Она подняла глаза, и их взгляды встретились. На мгновение в ее глазах мелькнула искра — та самая нежность, которую он знал, — но тут же погасла, сменившись чем-то далеким, почти чужим. Она улыбнулась, но улыбка была тонкой, хрупкой, как стекло.
— Ты сделал это, Кэндзиро, — сказала она, ее голос был мягким, но в нем не было тепла, которое он привык слышать.
— Ты спас нас всех.
Он остановился в шаге от нее, его рука невольно потянулась к ее лицу, но замерла в воздухе.
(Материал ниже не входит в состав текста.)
-- ==== Sys2Proof/Machine/Update.lean ====
section
/-! DEFINITION. Staging, activation, trial and reversion of device images; the distribution slots' images; attestation
(R302, R393 to R410, R413). -/

namespace Sys2Proof.Machine

/-! ### Manifests and the hash tree (R397 to R399) -/

/-- Fields of a manifest (Table 13-3). -/
def manKind (m : List Byte) : Nat := leNat (slice m 8 1)
def manSigner (m : List Byte) : Nat := leNat (slice m 9 1)
def manPart (m : List Byte) : Nat := leNat (slice m 10 2)
def manMinRev (m : List Byte) : Nat := leNat (slice m 12 1)
def manHandover (m : List Byte) : Nat := leNat (slice m 13 1)
def manEpoch (m : List Byte) : Nat := leNat (slice m 16 4)
def manVersion (m : List Byte) : Nat := leNat (slice m 20 4)
def manLen (m : List Byte) : Nat := leNat (slice m 24 4)
def manPieces (m : List Byte) : Nat := leNat (slice m 28 2)
def manTrial (m : List Byte) : Nat := let t := leNat (slice m 36 4); if t = 0 then 600 else t
def manRoot (m : List Byte) : List Byte := slice m 40 32
def manDistId (m : List Byte) : List Byte := slice m 72 4
/-- Hash pieces of an image of `p` pieces (R398). -/
def hashPieces (p : Nat) : Nat := (p + 31) / 32

/-- Silicon revision B (R421). -/
def siliconRev : Nat := 0x42

def zeros (n : Nat) : List Byte := List.replicate n 0

/-- leaf, top and node hashes (R398). -/
def leafHash (k : Nat) (piece : List Byte) : List Byte := fit 32 (Config.shake256 (0 :: (leBytes 4 k ++ piece)) 32)
def topHash (j : Nat) (piece : List Byte) : List Byte := fit 32 (Config.shake256 (1 :: (leBytes 2 j ++ piece)) 32)
def nodeHash (l r : List Byte) : List Byte := fit 32 (Config.shake256 (2 :: (l ++ r)) 32)

/-- One level of the tree above a list of nodes. -/
def levelUp : List (List Byte) → List (List Byte)
  | a :: b :: r => nodeHash a b :: levelUp r
  | [a] => [a]
  | [] => []

/-- The node reached from `h` at index `j` with a path of siblings, from the lowest level up. -/
def walkPath (h : List Byte) (j : Nat) : List (List Byte) → List Byte
  | [] => h
  | p :: r => walkPath (if j % 2 = 0 then nodeHash h p else nodeHash p h) (j / 2) r

/-- The siblings of index `j` over the levels of a tree. -/
def siblings (l : List (List Byte)) (j : Nat) : Nat → List (List Byte)
  | 0 => []
  | n + 1 => l.getD (if j % 2 = 0 then j + 1 else j - 1) [] :: siblings (levelUp l) (j / 2) n

/-- The tops of an image from its pieces. -/
def topsOf (pieces : List (List Byte)) : List (List Byte) :=
  (List.range 256).map (fun j => if j < hashPieces pieces.length then
      topHash j ((List.range 32).flatMap (fun i => match pieces[32 * j + i]? with
        | some p => leafHash (32 * j + i) p
        | none => zeros 32))
    else zeros 32)

/-- ROOT of an image. -/
def rootOf (pieces : List (List Byte)) : List Byte := ((List.range 8).foldl (fun l _ => levelUp l) (topsOf pieces)).getD 0 []

/-- The pieces of an image that stands at `a` in flash. -/
def imagePieces (s : State) (a n : Nat) : List (List Byte) := (List.range n).map (fun k => flashBytes s (a + 1024 * k) 1024)

/-- Bytes 4 to 7 of MAGIC, FORMAT and LENGTH, and the zero bytes. -/
def manForm (m : List Byte) : Bool :=
  m.length == 256 && slice m 0 4 == [0x55, 0x4D, 0x46, 0x54] && leNat (slice m 4 2) == 1 && leNat (slice m 6 2) == 256 &&
  (slice m 14 2 ++ slice m 30 2 ++ slice m 80 62).all (fun b => b == 0)

/-- Step 1 of R399 (0x0FF6). -/
def manConsistent (m : List Byte) : Bool :=
  let t := leNat (slice m 36 4)
  manForm m && decide (manKind m ≤ 1) && decide (1 ≤ manLen m) &&
  decide (manLen m ≤ if manKind m = 0 then 8388608 else 4030464) && manPieces m == (manLen m + 1023) / 1024 &&
  (t == 0 || (decide (60 ≤ t) && decide (t ≤ 86400))) &&
  (if manKind m = 0 then decide (1 ≤ manHandover m) && (slice m 72 8).all (fun b => b == 0) else manHandover m == 0)

/-- Step 3 of R399: the signer is permitted and the signature verifies (0x0F01). -/
def manSigned (s : State) (m : List Byte) : Bool :=
  let ok := fun (k : List Byte) => Config.ed448Verify k (ascii "UARNAREN-IMAGE") (slice m 0 142) (slice m 142 114)
  if s.cry.owners.any Option.isSome then
    match s.cry.owners.getD (manSigner m - 1) none with
    | some k => decide (1 ≤ manSigner m) && ok k
    | none => false
  else manSigner m == 0 && ok Config.vendorKey

/-- Is a pair (EPOCH, VERSION) above another, EPOCH first? -/
def pairAbove (e v e' v' : Nat) : Bool := decide (e' < e) || (e == e' && decide (v' < v))

/-- The verification of a manifest in its order (R399). -/
def manRefusal (s : State) (m : List Byte) : Option Nat :=
  if !manConsistent m then some 0x0FF6
  else if manKind m = 0 ∧ (manPart m ≠ 0x9440 ∨ siliconRev < manMinRev m) then some 0x0FF7
  else if !manSigned s m then some 0x0F01
  else if manKind m = 0 ∧ manEpoch m < counterValue s 2 then some 0x0F06
  else if manKind m = 0 ∧ counterValue s 2 + 64 < manEpoch m then some 0x0FF6
  else if manKind m = 0 ∧ !pairAbove (manEpoch m) (manVersion m) (s.get F.UPD_RUN_EPOCH_EPOCH) (s.get F.UPD_RUN_VERSION_VERSION) then
    some 0x0F02
  else none

/-! ### Where a session's parts lie in flash (R393, R402, R410) -/

/-- Bobbin A or B. -/
def bobbinBase (b : Nat) : Nat := if b = 0 then 0x00400000 else 0x01000000
/-- The bobbin that staging writes: the inactive one; under recovery A, which has failed (R396). -/
def targetBobbin (s : State) : Nat := if s.on F.UPD_STATUS_RECOVERY then 0 else 1 - s.get F.UPD_STATUS_RUN_BOBBIN

/-- The places of a staging target: header, hash marks, data marks, hash store, image. -/
structure Place where
  header : Nat
  hashMark : Nat
  dataMark : Nat
  store : Nat
  image : Nat
  deriving DecidableEq, Repr

def slotPlace (s : State) (k : Nat) : Place :=
  let b := 0x01800000 + k * 0x50000
  ⟨b, b + 0x4000, b + 0x8000, b + 0x10000, bobbinBase (targetBobbin s)⟩
/-- Distribution slot `d`. -/
def distPlace (d : Nat) : Place :=
  let b := 0x02000000 + d * 0x8000
  ⟨b, b + 0x2000, b + 0x4000, 0x018A0000 + d * 0x20000, 0x02000000 + (if d = 0 then 18 else 141) * 0x8000⟩

/-- A header: the manifest, the source at byte 256, the sequence number at 260 and the CRC-32 at 264 (R402; the layout is
this model's, notes/assumptions/80.md). -/
def headerBytes (m : List Byte) (src seq : Nat) : List Byte :=
  let h := fit 256 m ++ leBytes 4 src ++ leBytes 4 seq
  h ++ leBytes 4 (crc32 h)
Что-то в ее тоне, в ее взгляде, заставило его сердце сжаться. Он списал это на пережитый ужас, на дым и огонь, которые едва не забрали ее.
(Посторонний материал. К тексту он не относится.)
/-- Is a word the lower word of a 64-bit register (R535)? -/
def isLower64 (a : Nat) : Bool := match regFind a with | some (d, _) => d.low64 | none => false

/-- Does an address lie in one of the ranges of Table 1-4? -/
def mapped (a : Nat) : Bool :=
  decide (a < 0x04000000) || (decide (0x20000000 ≤ a) && decide (a < 0x20100000)) ||
    (decide (0x30000000 ≤ a) && decide (a < 0x30800000)) || (decide (0x40000000 ≤ a) && decide (a < 0x40170000))

/-- Is an address that of a register word? -/
def isRegister (a : Nat) : Bool := decide (0x40000000 ≤ a) && decide (a < 0x40170000)

/-- Record an access fault on an application core or the security core (R29); the host and the debug module have no such
record. -/
def State.faultOn (s : State) (req : Requester) : State :=
  match req with
  | .core c => s.accessFault c
  | .security => s.securityFault
  | _ => s

/-- An access to the ESM window: a core's takes its place in the pairs of R510, and finds no error of the entry's code here;
the other requesters make no pairs, and their access faults (R245). -/
def State.esmWindow (s : State) (req : Requester) (a size : Nat) (write : Bool) (v : Word) : State :=
  match req with | .core c => s.esmAccess c a size write v 0 | _ => s.faultOn req

/-- Whether a requester's accesses reach the registers: the device runs (Table 17-5), and the host comes over PCIe, in the
anchor profile only (R30). -/
def reaches (s : State) (req : Requester) : Bool := awake s && (match req with | .host => !s.relay | _ => true)

/-- A read of a lower word delivers it and latches the upper word for its requester (R535).  A core's read outside the map,
or of a register other than as an aligned word, takes an access fault (R29, R533). -/
def State.lowerWordRead (s : State) (req : Requester) (a : Nat) : State :=
  if !reaches s req then s
  else if req = .host ∧ s.pcie.d3hot ∧ (inConfig a).isNone then s
  else match (if req = .host then hostWindowWord s a else none) with
  | some w => s.deliverWords [w]
  | none =>
  if !mapped a || (isRegister a && a % 4 != 0) then s.faultOn req
  else if 0x30000000 ≤ a && a < 0x30800000 then s.esmWindow req a 4 false 0
  else if !isLower64 a then s
  else
    let upper := if a = Reg.CHN_CAL_DATA then 0 else s.rd (a + 4)
    let kept := s.sup.latches.filter (fun x => !(x.1 == req && x.2.1 == a))
    ({ s with sup := { s.sup with latches := (req, a, upper) :: kept } }).deliverWords [readWord s a]

/-- LOWER_WORD_READ (R535). -/
def execLowerWordRead (t : Nat) (req : Requester) (a : Nat) (s : State) : Out := .next ((s.at t).lowerWordRead req a)

/-- What a read of an upper word returns to a requester: the value latched by its last read of the lower word (R535). -/
def upperWord (s : State) (req : Requester) (a : Nat) : Word :=
  match s.sup.latches.find? (fun x => x.1 == req && x.2.1 + 4 == a) with | some x => x.2.2 | none => 0

/-! ### Writes, block by block -/

/-- Apply `f` when bit `b` of the word written is 1 (W1S fields). -/
def State.ifBit (s : State) (v : Word) (b : Nat) (f : State → State) : State := if bits v.toNat b b = 1 then f s else s

/-- SYS and SUP registers (R492, R495, R500, R501). -/
def State.writeSys (s : State) (a : Nat) (v : Word) : State :=
  if a = Reg.SYS_CTL then s.sysCtlWrite v
  else if a = Reg.SYS_WDT_CFG then s.sysWdtWrite v
  else if a = Reg.SYS_WDT_KICK then s.wdtKick v
  else if a = Reg.SUP_CFG then s.supCfgWrite v (s.rd Reg.SUP_VSUP).toNat
  else if a = Reg.SUP_PWR then s.powerRequest (bits v.toNat 1 0)
  else s.writeByCode a v

/-- BLW registers: COMMIT, the stored energy, and the cost entries, whose write makes them valid (R346, R353); COST[6]
ignores writes. -/
def State.writeBlw (s : State) (a : Nat) (v : Word) : State :=
  if a = Reg.BLW_CTL then s.ifBit v 0 State.commitModel
  else if a = Reg.BLW_STORE then s.setStore (v.toNat * 1000)
  else match elementOf a (Reg.BLW_COST 0) 4 7, elementOf a (Reg.BLW_TXCOST 0) 4 21 with
    | some 6, _ => s
    | some j, _ => (s.writeByCode a v).put (F.BLW_COST_VALID j) 1
    | none, some k => (s.writeByCode a v).put (F.BLW_TXCOST_VALID k) 1
    | none, none => s.writeByCode a v

/-- One register of a ring group: a reserved ring ignores writes, but a write of 1 to its EN runs the check, which refuses
it (R40, R52); BASE and SIZE are ignored while EN is 1, and a
write of EN runs the ring check or stops the ring (R52). -/
def State.writeRing (s : State) (n a : Nat) (v : Word) : State :=
  let enabled := s.on (F.HRE_RING_CFG_EN n)
  if !(isSubmission n || isCompletion n) then (if a = Reg.HRE_RING_CFG n ∧ bits v.toNat 8 8 = 1 then s.ringEnable n else s)
  else if a = Reg.HRE_RING_CFG n then
    let size := if enabled then s.get (F.HRE_RING_CFG_SIZE_LOG2 n) else bits v.toNat 4 0
    let s1 := ((((s.put (F.HRE_RING_CFG_SIZE_LOG2 n) size).put (F.HRE_RING_CFG_VEC n) (bits v.toNat 20 16)).put
      (F.HRE_RING_CFG_MOD_COUNT n) (bits v.toNat 24 21)).put (F.HRE_RING_CFG_MOD_TIME n) (bits v.toNat 28 25))
    if bits v.toNat 8 8 = 1 then s1.ringEnable n else s1.ringDisable n
  else if enabled then s
  else s.writeByCode a v

/-- HRE registers. -/
def State.writeHre (s : State) (a : Nat) (v : Word) : State :=
  if a = Reg.HRE_QUENCH then s.setQuench (bits v.toNat 0 0 == 1)
  else match elementOf a (Reg.HRE_DB 0) 8 24 with
    | some n => s.doorbell n (bits v.toNat 15 0)
    | none =>
        if Reg.HRE_RING_BASE_LO 0 ≤ a ∧ a < Reg.HRE_RING_BASE_LO 24 then s.writeRing ((a - Reg.HRE_RING_BASE_LO 0) / 0x20) a v
        else s.writeByCode a v

/-- RFE registers: fixed gains, the antenna latch, the shaping filter and its lock, captures (R226, R232, R233, R239). -/
def State.writeRfe (s : State) (a : Nat) (v : Word) : State :=
  if a = Reg.RFE_ANT then (s.writeByCode a v).ifBit v 1 State.antennaRetry
  else if a = Reg.RFE_FIR_CTL then
    (if bits v.toNat 2 2 = 0 ∧ s.on F.RFE_FIR_CTL_LOCK then s.firUnlock else s).ifBit v 0 State.firCheck
  else if (elementOf a (Reg.RFE_RX 0) 4 2).isSome then (s.writeByCode a v).fixedGains
  else if a = Reg.RFE_CAP_CTL then (s.writeByCode a v).ifBit v 0 State.captureStart
  else if (elementOf a (Reg.RFE_FIR 0) 4 48).isSome && s.on F.RFE_FIR_CTL_LOCK then s
  else s.writeByCode a v

/-- The bank whose slotframe or access-class registers an address lies in (Table 3-8). -/
def bankOfRegister (a : Nat) : Option Nat :=
  if Reg.CHN_SF_CFG 0 0 ≤ a ∧ a < Reg.CHN_SF_CFG 2 0 then some ((a - Reg.CHN_SF_CFG 0 0) / 0x80)
  else if Reg.CHN_AC_CFG 0 0 ≤ a ∧ a < Reg.CHN_AC_CFG 2 0 then some ((a - Reg.CHN_AC_CFG 0 0) / 0x100)
  else none

/-- CHN registers: cell writes (R80); SF and AC of the active bank are closed while CHN is enabled, and those of both
banks while a swap is pending (R83). -/
def State.writeChn (s : State) (a : Nat) (v : Word) : State :=
  if a = Reg.CHN_CELL_HI then s.cellWrite v
  else match bankOfRegister a with
    | some b =>
        if s.en Blk.CHN && (b == s.get F.CHN_STATUS_ACTIVE_BANK || s.on F.CHN_STATUS_SWAP_PENDING) then s else s.writeByCode a v
    | none => s.writeByCode a v

/-- Is an address in the MAC_NBR entry of the parent (R152)? -/
def isParentEntry (s : State) (a : Nat) : Bool :=
  s.on F.MAC_SYNC_STATUS_PARENT_V && (let b := Reg.MAC_NBR_ADDR (s.get F.MAC_SYNC_STATUS_PARENT)
    decide (b ≤ a) && decide (a < b + 0x10))

/-- MAC registers: a nonzero REGION loads its presets (R147), and the parent's entry is closed while it is valid (R152). -/
def State.writeMac (s : State) (a : Nat) (v : Word) : State :=
  if isParentEntry s a then s
  else
    let s1 := s.writeByCode a v
    if a = Reg.MAC_CFG then s1.regionLoad (bits v.toNat 1 0) else s1

/-- ESM registers: checkpoints and closing, and the smallest interval that ESM_CKPT_MIN shows (R271, R272). -/
def State.writeEsm (s : State) (a : Nat) (v : Word) : State :=
  if a = Reg.ESM_CTL then (s.ifBit v 0 State.ckptNow).ifBit v 1 State.close
  else
    let s1 := s.writeByCode a v
    if a = Reg.ESM_BANKS ∨ a = Reg.ESM_CKPT then
      s1.put F.ESM_CKPT_MIN_MINUTES (ckptMinutes (banksOn s1).length (s1.get F.ESM_CKPT_LIFE_Y))
    else s1

/-- SEC registers: alarms are cleared as their conditions end, which a plain write does not say (free), and PLAIN_IMPORT
takes no 1 while the device is owned (R286, R297). -/
def State.writeSec (s : State) (a : Nat) (v : Word) : State :=
  if a = Reg.SEC_ALARM then let r := s.fresh 64; r.2.alarmClear (bits v.toNat 5 0) r.1
  else if a = Reg.SEC_CTL then s.ifBit v 0 State.keyRestore
  else
    let s1 := s.writeByCode a v
    if a = Reg.SEC_CFG && s.cry.owners.any Option.isSome && !s.on F.SEC_CFG_PLAIN_IMPORT then s1.put F.SEC_CFG_PLAIN_IMPORT 0
    else s1

/-- FLC registers: EXEC_LOCK and direct operations (R373, R379). -/
def State.writeFlc (s : State) (req : Requester) (a : Nat) (v : Word) : State :=
  if a = Reg.FLC_LOCK then (s.put F.FLC_LOCK_EXEC_LOCK v.toNat).startWaiting
  else if a = Reg.FLC_DCMD ∧ bits v.toNat 31 31 = 1 then s.directGo req v (bits v.toNat 1 0)
  else s.writeByCode a v

/-- UPD_CTL (R408, R409, R413). -/
def State.writeUpdCtl (s : State) (req : Requester) (v : Word) : State :=
  (((((s.ifBit v 0 State.activate).ifBit v 1 (fun x => x.handover req)).ifBit v 2 (fun x => x.alive req)).ifBit v 3
    (fun x => x.confirm req)).ifBit v 4 (fun x => if x.en Blk.UPD then x.requestRevert else x)).ifBit v 5 State.abandon

/-- EVF registers: groups, software firings, PUB and SUB (R442, R448, R450). -/
def State.writeEvf (s : State) (a : Nat) (v : Word) : State :=
  if a = Reg.EVF_GRP_SET then s.grpSet v
  else if a = Reg.EVF_GRP_CLR then s.grpClr v
  else match elementOf a (Reg.EVF_SWFIRE 0) 4 4 with
    | some k => s.swfire k v
    | none => if isPubSub a then s.pubSubWrite a v else s.writeByCode a v

/-- TMB registers: the group registers and CTL (R454, R458, R459). -/
def State.writeTmb (s : State) (a : Nat) (v : Word) : State :=
  if a = Reg.TMB_GSTART then s.timerGroup v State.timerStart
  else if a = Reg.TMB_GSTOP then s.timerGroup v State.timerStop
  else if a = Reg.TMB_GRELOAD then s.timerGroup v State.timerReload
  else if a = Reg.TMB_STAGGER then s.stagger v
  else match elementOf a (Reg.TMB_CH_CTL 0) 0x20 16 with
    | some n => s.timerCtl n v
    | none => s.writeByCode a v

/-- Does any pending source interrupt a context (R511)? -/
def anyReady (s : State) (ctx : Nat) : Bool :=
  (List.range 8).any (fun k => s.rd (Reg.CPX_PLIC_PEND k) != 0 && (List.range 32).any (fun j =>
    0 < 32 * k + j && bits (s.rd (Reg.CPX_PLIC_PEND k)).toNat j j == 1 && plicReady s ctx (32 * k + j)))

/-- The registers of the interrupt controller: the enables of context 4 belong to the security core, a write to a claim
register completes, and a pending source that becomes ready ends its core's WFI (R494, R511). -/
def State.writePlic (s : State) (req : Requester) (a : Nat) (v : Word) : State :=
  match elementOf a (Reg.CPX_PLIC_CLAIM 0) 0x10 5 with
  | some ctx => s.plicComplete ctx v.toNat
  | none =>
      if Reg.CPX_PLIC_EN 4 0 ≤ a ∧ a < Reg.CPX_PLIC_EN 5 0 ∧ !isSecurity req then s
      else
        let s1 := s.writeByCode a v
        ([0, 1, 2, 3].filter (fun c => anyReady s1 c)).foldl State.wakeCore s1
— Я обещал, — ответил он, его голос был тихим, но полным той же клятвы, что он дал у реки.
— Я всегда буду защищать тебя.
Сакура кивнула, но ее глаза скользнули в сторону, на дымящиеся руины, и ее пальцы сильнее сжали веточку, ломая ее. Она шагнула к нему, ее движения были плавными, но в них не было той грации, что он помнил. Она коснулась его груди, там, где кровь запеклась на кимоно, и ее пальцы были холодными, почти ледяными.
— Ты герой, Кэндзиро, — прошептала она, и в ее голосе мелькнула горечь, которую он не понял.
— Но герои… они всегда платят цену.
Он нахмурился, его янтарные глаза сузились, пытаясь разгадать ее слова. Он хотел спросить, хотел взять ее за руку, но толпа снова окружила его, утягивая в водоворот ликования. Жители тянули его к помосту, где Хару начал речь о восстановлении долины, о надежде, что принес Кэндзиро. Он оглянулся, ища Сакуру, но она уже отступила в тень, ее фигура почти растворилась среди дымки.
Праздник продолжался: кто-то пел, кто-то разливал саке, а дети плели новые венки из цветов. Но Кэндзиро, стоя среди этого света, чувствовал, как холод растет в его груди. Он смотрел на свои руки, все еще покрытые кровью змея, и думал о Сакуре — о ее глазах, о ее словах. Она была жива, она была рядом, но что-то в ней изменилось, и он не мог понять, что.
Ветер пронесся над площадью, унося лепестки и пепел, и в его шепоте Кэндзиро почудился отголосок рева змея — далекий, но живой. Он сжал рукоять катаны, и его взгляд снова нашел Сакуру, стоявшую у края толпы. Ее глаза, теперь опущенные, скрывали тень, которую он принял за усталость. Но где-то в глубине, в ее сердце, семя тьмы, посеянное змеем, уже пустило первые корни.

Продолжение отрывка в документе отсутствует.